ENTRIES SHOWN ▸
-- ==== Sys2Proof/Machine/Search.lean ====
section
/-! DEFINITION. The vector-search commands and the events of the coordinators (chapter 10). -/

namespace Sys2Proof.Machine

/-! ## Handles -/

/-- The lowest free search handle. -/
def Device.freeSrch (s : Device) : Option Nat := (List.range 64).find? (fun h => (s.srchH h).isNone)

/-- The items of a namespace that lie on die `u` of `k` (R319). -/
def itemsOn (cap k u : Nat) : Nat :=
  let full := cap / 128
  (full / k + b2n (decide (u < full % k))) * 128 + (if u = full % k then cap % 128 else 0)

/-- What a SRCH_OPEN pins on each die of its job (R318, R319), in whole pages: codes, LIVE bits and bitmaps of the die's
items, its share of the tombstone table and the side copy, and a codebook copy. -/
def Device.srchNeeds (s : Device) (x : Ns) (j slots : Nat) : List (Nat × Nat) :=
  let ords := s.jobDies j; let k := max 1 ords.length
  (List.range ords.length).map (fun u =>
    let n := itemsOn x.capacity k u
    (ords.getD u 0, ceilDiv (n * x.codeM + ceilDiv n 8 * (1 + slots) + ceilDiv x.tombMax k * 16
      + ceilDiv x.sideMax k * x.vecBytes + 1024 * x.dim) pageBytes))

/-- The checks of a SRCH_OPEN in the order of R430 (R318). -/
def Device.srchOpenCheck (s : Device) (ld n : Nat) (slot : BitVec 512) : Option (Nat × Nat) :=
  let j := fld slot 16 1; let x := s.nsFor n (fld slot 17 1)
  firstFail [(x.isNone, St.nsAbsent),
    (s.tklForeign ld j || !(match x with | some y => y.accessible ld | none => false), St.notOwner),
    (s.tklNoJob n j || !(match x with | some y => y.kind == 3 | none => false) || decide (8 < fld slot 18 1)
      || s.srchNamed (fld slot 17 1), St.invalidField),
    (s.freeSrch.isNone || (match x with | some y => s.pinExceeds (s.srchNeeds y j (fld slot 18 1)) | none => false),
      St.refusedCapacity)]

/-- The checks of SRCH_OPEN. -/
def checkSrchOpen (c : Cmd) (s : Device) (n : Nat) : Option (Nat × Nat) :=
  s.srchOpenCheck c.ld n c.slot

/-- The effect of SRCH_OPEN. -/
def runSrchOpen (c : Cmd) (s : Device) (n : Nat) : Device :=
  let j := fld c.slot 16 1; let nsid := fld c.slot 17 1
  match s.freeSrch, s.ns nsid with
  | some h, some x =>
    let needs := s.srchNeeds x j (fld c.slot 18 1)
    match s.pinRuns needs j with
    | none => s.finish n St.refusedCapacity 0
    | some (runs, s) =>
      let kept := (nget none s.srch.kept nsid).getD ([], [])
      let seq := (kept.1.map (fun e => max e.seq (e.del.getD 0)) ++ kept.2.map (·.2)).foldl max 0
      let y : SrchHandle :=
        { job := j, ld := c.ld, nsid, slots := fld c.slot 18 1, sideUs := fld c.slot 20 2,
          areas := (List.range runs.length).map (fun i => let r := runs.getD i (0, 0); (r.1, r.2, (needs.getD i (0, 0)).2)),
          dies := s.jobDies j, bitmaps := [], side := kept.1, tombs := kept.2, batch := [], batchFrom := 0, mutating := [],
          fresh := [], gone := [], folding := none, foldSeq := 0, foldReady := false, foldTxn := 0, folded := 0,
          applying := false, closer := none }
      let s := s.zero h [Reg.SRCH_H_GEN, Reg.SRCH_H_QUERIES, Reg.SRCH_H_NODES_READ, Reg.SRCH_H_PF_WASTED, Reg.SRCH_H_RERANKED,
        Reg.SRCH_H_SHORT, Reg.SRCH_H_BM_HITS, Reg.SRCH_H_BM_BUILDS, Reg.SRCH_H_POSTFILTER, Reg.SRCH_H_UNREADABLE,
        Reg.SRCH_H_BM_BUILD_NS]
      ((s.wr Reg.SRCH_H_SEQ h seq).setSrchH h (some y)).finish n St.ok h
  | _, _ => s

/-- SRCH_OPEN (R318, R319): the side list that an earlier handle left is loaded. -/
def execSrchOpen (c : Cmd) (s : State) : Out := onDevice s fun s =>
  ryern s c 0x32 (19 :: bytesOf 22 63) false (checkSrchOpen c) (runSrchOpen c)

/-- The open handle that a command may name: none when it is absent, closing, or its job is not open (R320). -/
def Device.srchFor (s : Device) (n h : Nat) : Option SrchHandle :=
  match s.srchH h with
  | some x => if s.openTo x.closer n ∧ !s.tklNoJob n x.job then some x else none
  | none => none

/-- Whether a handle belongs to another LD (R323). -/
def Device.srchForeign (s : Device) (ld h : Nat) : Bool := match s.srchH h with | some x => x.ld != ld | none => false

/-- The checks of SRCH_CLOSE. -/
def checkSrchClose (c : Cmd) (s : Device) (n : Nat) : Option (Nat × Nat) :=
  let h := fld c.slot 16 1
  firstFail [(s.srchForeign c.ld h, St.notOwner), ((s.srchFor n h).isNone, St.invalidField)]

/-- The effect of SRCH_CLOSE. -/
def runSrchClose (c : Cmd) (s : Device) (n : Nat) : Device :=
  let h := fld c.slot 16 1
  match s.srchH h with
    | none => s
    | some x =>
      let s := (s.setSrchH h (some { x with closer := some n })).settleSrchClose h
      if (s.srchH h).isSome then s.hold n 4 else s

/-- SRCH_CLOSE (R320). -/
def execSrchClose (c : Cmd) (s : State) : Out := onDevice s fun s =>
  ryern s c 0x33 (bytesOf 17 63) false (checkSrchClose c) (runSrchClose c)

/-! ## SEARCH -/

/-- The stride of the query vectors (R321). -/
def queryStride (x : Ns) : Nat := ceilDiv (fmtBytes x.vecFmt x.dim) 32 * 32

/-- The terms of a SEARCH. -/
def Device.searchTerms (s : Device) (ld : Nat) (slot : BitVec 512) : List Byte :=
  s.windowRead ld (fld slot 36 4 * 32) (fld slot 28 1 * 16)

/-- The field and term checks of a SEARCH (R321 to R323). -/
def Device.searchFieldsOk (s : Device) (ld : Nat) (slot : BitVec 512) (h : SrchHandle) (x : Ns) : Bool :=
  let fm := fld slot 17 1 % 4; let k := fld slot 18 2; let l := fld slot 20 2; let rr := fld slot 24 2
  let cnt := fld slot 26 2; let terms := fld slot 28 1
  fld slot 17 1 / 8 == 0 && decide (1 ≤ k) && decide (k ≤ 1024) && decide (16 ≤ l) && decide (l ≤ 4096)
    && decide (1 ≤ fld slot 22 1) && decide (fld slot 22 1 ≤ 8) && decide (fld slot 23 1 ≤ 8)
    && decide (k ≤ rr) && decide (rr ≤ l) && decide (1 ≤ cnt) && decide (cnt ≤ 4096) && decide (terms ≤ 4)
    && ((terms == 0) == (fm == 0)) && !(fm == 2 && h.slots == 0)
    && s.bufFits ⟨ld, none, fld slot 32 4 * 32⟩ (cnt * queryStride x)
    && s.bufFits ⟨ld, none, fld slot 40 4 * 32⟩ (cnt * (32 + 16 * k))
    && s.listOk ld (fld slot 36 4 * 32) (terms * 16) && (termList (s.searchTerms ld slot)).all (termOk x.attrCols)

/-- The checks of a SEARCH in the order of R430 (R323). -/
def Device.searchCheck (s : Device) (ld n : Nat) (slot : BitVec 512) : Option (Nat × Nat) :=
  let hid := fld slot 16 1
  firstFail [(s.srchForeign ld hid, St.notOwner),
    ((match s.srchFor n hid with
      | some h => match s.ns h.nsid with
        | some x => !s.searchFieldsOk ld slot h x
        | none => true
      | none => true), St.invalidField),
    (decide (1024 ≤ s.srch.cmds.length), St.refusedCapacity)]

/-- Whether the estimated build time of the bitmap of some terms is within the budget (R325). -/
def Device.buildCheap (s : Device) (x : Ns) (terms : List Byte) (budgetUs : Nat) : Bool :=
  let cols := ((termList terms).map (fun t => leNat (t.take 1))).eraseDups.length
  decide (cols * x.capacity * 4 ≤ budgetUs * s.rdf Reg.SRCH_SCAN_RATE 0 9 0 * 1000)

/-- One query of a SEARCH starts (R325, R330, R333). -/
def Device.startQuery (s : Device) (hid : Nat) (x : Ns) (slot : BitVec 512) (c : SearchCmd) (snap idx : Nat) : Device :=
  let q : Query :=
    { id := s.srch.nextQuery, n := c.n, idx, h := hid, snap, mode := 0, slot := none, graph := 0, side := 0, hits := [],
      nodes := 0, survivors := 0, sideHits := [], sideSeen := 0, sideFrom := none }
  let s : Device := { s with srch := { s.srch with queries := s.srch.queries ++ [q], nextQuery := q.id + 1 } }
  let s := s.filterQuery hid q c.terms (fld slot 17 1 % 4) (s.buildCheap x c.terms (fld slot 44 4))
  if bit (fld slot 17 1) 2 then s
  else match s.query q.id with
    | some q => s.placeSide hid q
    | none => s

/-- The checks of SEARCH. -/
def checkSearch (c : Cmd) (s : Device) (n : Nat) : Option (Nat × Nat) :=
  s.searchCheck c.ld n c.slot

/-- The effect of SEARCH. -/
def runSearch (c : Cmd) (s : Device) (n : Nat) : Device :=
  let hid := fld c.slot 16 1
  let s := s.recount hid
  match s.srchH hid with
  | none => s
  | some h => match s.ns h.nsid with
    | none => s
    | some x =>
      let cmd : SearchCmd :=
        { n, h := hid, ld := c.ld, k := fld c.slot 18 2, left := fld c.slot 26 2, short := 0, answer := fld c.slot 40 4 * 32,
          terms := s.searchTerms c.ld c.slot, query := fld c.slot 32 4 * 32, stride := queryStride x }
      let s := ({ s with srch := { s.srch with cmds := s.srch.cmds ++ [cmd] } } : Device).showSrch hid
      let snap := ((s.cmd n).bind (·.snap)).getD (s.rd Reg.SRCH_H_SEQ hid)
      let s := (List.range cmd.left).foldl (fun a i => a.startQuery hid x c.slot cmd snap i) s
      if bit (fld c.slot 17 1) 2 then s else s.releaseSide hid

/-- SEARCH (R321 to R325, R330, R333): its snapshot is the one of its admission. -/
def execSearch (c : Cmd) (s : State) : Out := onDevice s fun s =>
  ryern s c 0x34 ([29, 30, 31] ++ bytesOf 48 63) false (checkSearch c) (runSearch c)

/-! ## Inserts, deletes and folds -/

/-- The ID field of record `i` of a list with records of `size` bytes, whole: bits above 39 must be 0 (R332). -/
def Device.vecId (s : Device) (ld : Nat) (slot : BitVec 512) (size i : Nat) : Nat :=
  leNat (s.windowRead ld (fld slot 24 4 * 32 + i * size) 8)

/-- The checks of a VEC_INSERT or VEC_DELETE in the order of R430 (R332). -/
def Device.vecCheck (s : Device) (ld n : Nat) (slot : BitVec 512) (insert : Bool) : Option (Nat × Nat) :=
  let hid := fld slot 16 1; let cnt := fld slot 20 4
  let found := match s.srchFor n hid with
    | some h => (s.ns h.nsid).map (fun x => (h, x))
    | none => none
  firstFail [(s.srchForeign ld hid, St.notOwner),
    ((match found with
      | none => true
      | some (h, x) =>
        let size := if insert then 8 + x.vecBytes else 8
        let ids := (List.range cnt).map (s.vecId ld slot size)
        let q := s.rd Reg.SRCH_H_SEQ hid
        cnt == 0 || decide (65536 < cnt) || !s.listOk ld (fld slot 24 4 * 32) (cnt * size)
          || ids.any (fun i => decide (x.capacity ≤ i)) || ids.eraseDups.length != cnt
          || ids.any (fun i => (s.graphVisible h x i q || h.side.any (fun e => e.id == i && e.visible q)) == insert)),
      St.invalidField),
    ((match found with
      | none => false
      | some (h, x) => if insert then decide (x.sideMax < h.side.length + cnt) else decide (x.tombMax < h.tombCount + cnt)),
      St.refusedCapacity)]

/-- The ordinal of a position in the dies of a handle (R319, R402); another one that is in service where its own is not. -/
def Device.sideOrd (s : Device) (h : SrchHandle) (x : Ns) (u : Nat) : Nat :=
  let o := h.dies.getD (u % max 1 h.dies.length) 0
  if s.ordUp o then o else s.bandOrd x.bandBase

/-- Records go to the side log of a namespace (R333, R402): for each the position among the dies of the handle, the item, and its
bytes. -/
def Device.appendSide (s : Device) (n : Nat) (h : SrchHandle) (x : Ns) (recs : List (Nat × Nat × List Byte)) : Device :=
  ((recs.map (fun r => s.sideOrd h x r.1)).eraseDups).foldl (fun a o =>
    let q := a.logRecords o 3 x.key (some n) ((recs.filter (fun r => s.sideOrd h x r.1 = o)).map (fun r => (x.bandBase, r.2.1, r.2.2)))
    { q.2 with ftl := { q.2.ftl with sideLog := nset [] q.2.ftl.sideLog o (nget [] q.2.ftl.sideLog o ++ q.1) } }) s

/-- The mutating command of a handle begins (R332, R333). -/
def Device.mutate (s : Device) (hid n : Nat) (fresh : List (Nat × List Byte)) (gone : List Nat) : Device :=
  match s.srchH hid with
  | some h => s.setSrchH hid (some { h with mutating := h.mutating ++ [n], fresh, gone })
  | none => s

/-- The checks of VEC_INSERT. -/
def checkVecInsert (c : Cmd) (s : Device) (n : Nat) : Option (Nat × Nat) :=
  s.vecCheck c.ld n c.slot true

/-- The effect of VEC_INSERT. -/
def runVecInsert (c : Cmd) (s : Device) (n : Nat) : Device :=
  let hid := fld c.slot 16 1
  let cnt := fld c.slot 20 4
  let s := s.recount hid
  match s.srchH hid with
  | none => s
  | some h => match s.ns h.nsid with
    | none => s
    | some x =>
      let size := 8 + x.vecBytes
      let recs := (List.range cnt).map (fun i => (s.vecId c.ld c.slot size i,
        s.windowRead c.ld (fld c.slot 24 4 * 32 + i * size + 8) x.vecBytes))
      ((s.mutate hid n recs []).appendSide n h x ((List.range cnt).map (fun i => (h.side.length + i, recs.getD i (0, []))))).settleVec n

/-- VEC_INSERT (R332, R333). -/
def execVecInsert (c : Cmd) (s : State) : Out := onDevice s fun s =>
  ryern s c 0x35 ([17, 18, 19] ++ bytesOf 28 63) false (checkVecInsert c) (runVecInsert c)

/-- The tombstone of an item (R333). -/
def tombstone (id : Nat) (side : Bool) (seq : Nat) : List Byte := natLe 5 id ++ natLe 1 (b2n side) ++ natLe 2 0 ++ natLe 6 seq ++ natLe 2 0

/-- The checks of VEC_DELETE. -/
def checkVecDelete (c : Cmd) (s : Device) (n : Nat) : Option (Nat × Nat) :=
  s.vecCheck c.ld n c.slot false

/-- The effect of VEC_DELETE. -/
def runVecDelete (c : Cmd) (s : Device) (n : Nat) : Device :=
  let hid := fld c.slot 16 1
  let cnt := fld c.slot 20 4
  let s := s.recount hid
  match s.srchH hid with
  | none => s
  | some h => match s.ns h.nsid with
    | none => s
    | some x =>
      let q := s.rd Reg.SRCH_H_SEQ hid
      let ids := (List.range cnt).map (s.vecId c.ld c.slot 8)
      let recs := (List.range cnt).map (fun i =>
        let id := ids.getD i 0
        (id / 128, id, tombstone id (h.side.any (fun e => e.id == id && e.visible q)) (q + 1 + i)))
      ((s.mutate hid n [] ids).appendSide n h x recs).settleVec n

/-- VEC_DELETE (R332, R333). -/
def execVecDelete (c : Cmd) (s : State) : Out := onDevice s fun s =>
  ryern s c 0x36 ([17, 18, 19] ++ bytesOf 28 63) false (checkVecDelete c) (runVecDelete c)

/-- The checks of INDEX_FOLD. -/
def checkIndexFold (c : Cmd) (s : Device) (n : Nat) : Option (Nat × Nat) :=
  let hid := fld c.slot 16 1
  firstFail [(s.srchForeign c.ld hid, St.notOwner),
    ((s.srchFor n hid).isNone || decide (fld c.slot 18 2 < 16) || decide (4096 < fld c.slot 18 2), St.invalidField)]

/-- The effect of INDEX_FOLD. -/
def runIndexFold (c : Cmd) (s : Device) (n : Nat) : Device :=
  let hid := fld c.slot 16 1
  ((s.recount hid).mutate hid n [] []).settleFold n

/-- INDEX_FOLD (R332, R335). -/
def execIndexFold (c : Cmd) (s : State) : Out := onDevice s fun s =>
  ryern s c 0x37 (17 :: bytesOf 20 63) false (checkIndexFold c) (runIndexFold c)

/-! ## Events of the coordinators -/

/-- BITMAP_BUILD_COMPLETE (R326): the build in a slot ends, and the queries that wait for it go on. -/
def execBitmapBuildComplete (h slot : Nat) (s : State) : Out :=
  onDevice s fun s => atUnit (h < 64 && slot < 8) (s.bitmapDone h slot)

/-- The effect of SIDE_BATCH_TIMER. -/
def onSideBatchTimer (h : Nat) (s : Device) : Device :=
  match s.srchH h with
  | some x => if x.sideUs = 0 then s else s.releaseSide h
  | none => s

/-- SIDE_BATCH_TIMER (R330): SIDE_BATCH_US after its first query, the open side batch is released. -/
def execSideBatchTimer (h : Nat) (s : State) : Out := onDevice s fun s =>
  atUnit (h < 64) (onSideBatchTimer h s)

/-- The effect of FOLD_APPLY_PHASE. -/
def onFoldApplyPhase (h : Nat) (recs : List FoldRecord) (s : Device) : Device :=
  match s.srchH h with
  | none => s
  | some y => match y.folding, s.ns y.nsid with
    | some n, some x => if y.foldReady ∧ !y.applying then ((s.foldApply h y x n recs).settleFold n).settleAll else s
    | _, _ => s

/-- FOLD_APPLY_PHASE (R335): the cores have ended stages 2 and 3 with these records, and the fold is applied. -/
def execFoldApplyPhase (h : Nat) (recs : List FoldRecord) (s : State) : Out := onDevice s fun s =>
  atUnit (h < 64) (onFoldApplyPhase h recs s)

end Sys2Proof.Machine
end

WORK INSTRUCTIONS ▸ Start at the first line of the material and transcribe each line exactly, stopping once the line containing "of the die's" has been written.

EXERCISE RESPONSE ▸
-- ==== Sys2Proof/Machine/Search.lean ====
section
/-! DEFINITION. The vector-search commands and the events of the coordinators (chapter 10). -/

namespace Sys2Proof.Machine

/-! ## Handles -/

/-- The lowest free search handle. -/
def Device.freeSrch (s : Device) : Option Nat := (List.range 64).find? (fun h => (s.srchH h).isNone)

/-- The items of a namespace that lie on die `u` of `k` (R319). -/
def itemsOn (cap k u : Nat) : Nat :=
  let full := cap / 128
  (full / k + b2n (decide (u < full % k))) * 128 + (if u = full % k then cap % 128 else 0)

/-- What a SRCH_OPEN pins on each die of its job (R318, R319), in whole pages: codes, LIVE bits and bitmaps of the die's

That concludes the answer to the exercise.